Personal Knowledge Management
Knowledge workers need to be responsible for their own growth and learning. In Organizations, this is the bottom-up approach to knowledge management.
Components
- Knowledge Gathering
- Knowledge Classification
- Knowledge Storage
- Knowledge Searching
- Knowledge Retrieval
- Knowledge Sharing
Skills Needed
- Research - Searching and Finding Information
- Learning Management - Finding optimal ways to learn for oneself.
- Filtering - Understanding which information is important for task at hand
- Categorization - Organizing knowledge
- Reflection - Improving how one works when they get new knowledge
- Networking - Knowing who might have knowledge you seek. Knowing what your network knows.
- Communication - Asking correct questions to learn. Also for teaching others.
- Creativity - Build on existing knowledge, add inferences.

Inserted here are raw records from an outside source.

-- ==== Sys2Proof/Machine/Ops.lean ====
section
/-! DEFINITION. The named operations over the state: writing the control word, answering the host, drawing a
free value, beginning a run, TAKING THE EXCEPTION (and how FAIL is left), reset, and what the next turn presents. -/

namespace Sys2Proof.Machine

open Sys2Proof

/-- What a step answers. -/
abbrev Result := Host.Outcome State Fault Refusal

/-- `pc <- (P, t)` (`00_scope.md` R15). -/
def setPc (p : PhaseCode) (t : Index) (s : State) : State := { s with phase := p, t := t }

/-- `W[i] <- v`; `i` is in 0 to 79 wherever this is used (log 11). -/
def setWord (i : Nat) (v : Word) (s : State) : State := { s with w := s.w.setIfInBounds i v }

/-- Write `A..E` together (R14, `42_compression.md` R151). -/
def setWorking (a b c d e : Word) (s : State) : State := { s with a := a, b := b, c := c, d := d, e := e }

/-- Write `H[0..4]` together. -/
def setHash (h : Vector Word 5) (s : State) : State := { s with h := h }

/-- `LEN <- v` (`43_sequencer_and_host.md` R173). -/
def setLen (v : Word) (s : State) : State := { s with len := v }

/-- `BLKCNT <- BLKCNT + 1` (`42_compression.md` R156). -/
def countBlock (s : State) : State := { s with blkcnt := s.blkcnt + 1 }

/-- Put a byte into the message memory. -/
def setMessage (off : Nat) (v : Byte) (s : State) : State := { s with msg := s.msg.write off v }

/-- The level of pin `rst`. -/
def setRst (level : Bool) (s : State) : State := { s with rst := level }

/-- What every `PAD` writes: `BLK`, `OFF`, `REM`, `FINAL`, and `pc <- (LDW, 0)` (`40_padding.md` R127). -/
def setPadded (blk : Vector Byte 64) (off rem : Word) (final : Bool) (s : State) : State :=
  setPc phaseLdw 0 { s with blk := blk, off := off, rem := rem, finalFlag := final }

/-- Step the index within a phase, or go on to the next phase after the last index (`43` R170). -/
def advance (p : PhaseCode) (t : Index) (last : Nat) (p' : PhaseCode) (t' : Index) (s : State) : State :=
  if t.toNat < last then setPc p (t + 1) s else setPc p' t' s

/-- The fault of a reserved control word (`30_encoding.md` R95). -/
def reservedFault (p : PhaseCode) (t : Index) : Result := .fault (.reservedControlWord (mkControlWord p t))

/-- A host read returns `v` (`30_encoding.md` R96). -/
def reply (v : Word) (s : State) : State := { s with replies := v :: s.replies }

/-- A host read returns `unspecified(32)`, a fresh draw (`00_scope.md` R14, `43` R177; log 4). -/
def replyFree (s : State) : State := { reply (Config.freeWord s.draws) s with draws := s.draws + 1 }

/-- `RD.Hi`: `H[i]` if `DONE`, else a draw (`43_sequencer_and_host.md` R177). -/
def replyHash (i : Fin 5) (s : State) : State := if done s then reply s.h[i] s else replyFree s

/-- What every accepted START does first: `BLKCNT <- 0`, `FINAL <- 0` (`43` R171). -/
def acceptStart (s : State) : State := { s with blkcnt := 0, finalFlag := false }

/-- TAKING THE EXCEPTION: `raise LengthExceeded(LEN)` (`60_exceptions.md` R203): `PHASE <- FAIL`, `T <- 0`, and
nothing else; `LEN` keeps the refused length (R204). There is no return operation: FAIL is left by an accepted
START or by reset (R205). -/
def raiseLengthExceeded (s : State) : State := setPc phaseFail 0 s

/-- A run begins: `H <- IV`, `REM <- LEN`, `OFF <- 0`, `pc <- (PAD, 0)` (`43` R171). -/
def beginRun (s : State) : State := setPc phasePad 0 { s with h := ivWords, rem := s.len, off := 0 }

/-! ### Reset -/

/-- Effect of reset on the engine (`70_reset_and_hazards.md` R231, `10_state.md` R39): the unspecified registers
take free values, 156 draws in all (log 6). The message memory and the outside are not the engine's. -/
def applyReset (s : State) : State :=
  { s with
    h := Vector.ofFn fun i : Fin 5 => Config.freeWord (s.draws + i.val)
    a := Config.freeWord (s.draws + 5)
    b := Config.freeWord (s.draws + 6)
    c := Config.freeWord (s.draws + 7)
    d := Config.freeWord (s.draws + 8)
    e := Config.freeWord (s.draws + 9)
    w := Vector.ofFn fun i : Fin 80 => Config.freeWord (s.draws + 10 + i.val)
    blk := Vector.ofFn fun i : Fin 64 => Config.freeByte (s.draws + 90 + i.val)
    rem := Config.freeWord (s.draws + 154)
    off := Config.freeWord (s.draws + 155)
    len := 0
    t := 0
    phase := phaseIdle
    finalFlag := false
    blkcnt := 0
    draws := s.draws + 156 }

/-- A change of the level of `rst`: asserting it puts the engine in the reset state, releasing it lets the engine
go on from there (`70_reset_and_hazards.md` R230, R232; log 7). -/
def resetTurn (asserted : Bool) (s : State) : State :=
  if asserted then setRst true (applyReset s) else setRst false s

/-! ### The message's owner -/

/-- The owner puts a byte at an offset. From START until `BUSY` reads 0 no byte at offsets `0 .. LEN-1` may change
(`20_memory.md` R62): such a change is refused by name. A write that changes nothing is none (log 9). -/
def messageTurn (offset : BitVec 29) (byte : Byte) (s : State) : Result :=
  if busy s && decide (offset.toNat < s.len.toNat) && s.msg.read offset.toNat != some byte then
    .refused (.messageChangedDuringRun offset)
  else .next (setMessage offset.toNat byte s)

/-! ### What the next turn presents -/

/-- What a step has to carry out. -/
inductive Presented where
  | nothing
  | word (f : Fetched)
  | message (offset : BitVec 29) (byte : Byte)
  | reset (asserted : Bool)
  deriving DecidableEq, Repr

/-- The first turn of the agenda; the engine's where there is none (log 1). -/
def nextTurn (s : State) : Turn := s.agenda.head?.getD .engine

/-- The state with that turn used up. -/
def takeTurn (s : State) : State := { s with agenda := s.agenda.tail }

/-- While `rst` is asserted the engine executes nothing and accepts no host transaction (`70` R230). Otherwise an
engine turn presents the control word (`10_state.md` R32), a host turn its transaction word. -/
def present (s : State) : Presented :=
  match nextTurn s with
  | .engine => if s.rst then .nothing else .word (.control (controlWord s))
  | .host tw => if s.rst then .nothing else .word (.host tw)
  | .message offset byte => .message offset byte
  | .reset asserted => .reset asserted

/-- The fault of a rejected word (`30_encoding.md` R95). -/
def decodeFault : DecodeError → Fault
  | .reservedControlWord cw => .reservedControlWord cw

/-- Make `f` what the next step carries out, before the turns already queued (log 2). -/
def placeWord (f : Fetched) (s : State) : State :=
  match f with
  | .control cw =>
    { s with phase := cwPhase cw, t := cwIndex cw, rst := false, agenda := .engine :: s.agenda }
  | .host tw => { s with rst := false, agenda := .host tw :: s.agenda }

end Sys2Proof.Machine
end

- Collaboration - Working with others to build knowledge
Note Taking
At the core of all PKM are note taking systems...
Capturing Information
- Note taking
- Bookmarking Pages
- Highlighting sections
- Etc.
Managing Information
- Classification/Tagging of captured information
- Summarizing bigger chucks of information(even better, systems like progressive summarization)
- Synthesizing
Using Information
- Going thru the information later to remember
- Creating new content
- Sharing notes
PKM Systems
- Commonplace Books: Writing facts, ideas, quotes, etc in notebooks.
- Index Card System: Every note in separate index card, organized thematically.
- Zettelkasten: Separated notes, but link-able to each other. Organization happens organically thru clustering due to linking.
- Note Taking Apps: Evernote, OneNote, Notion, etc.
- Personal Wikis: Interlink-able notes. Eg. TidilyWiki.
- Specialized Software: Specific software to support existing workflow like Zettelkasten. Eg. Roam Research, Obsidian.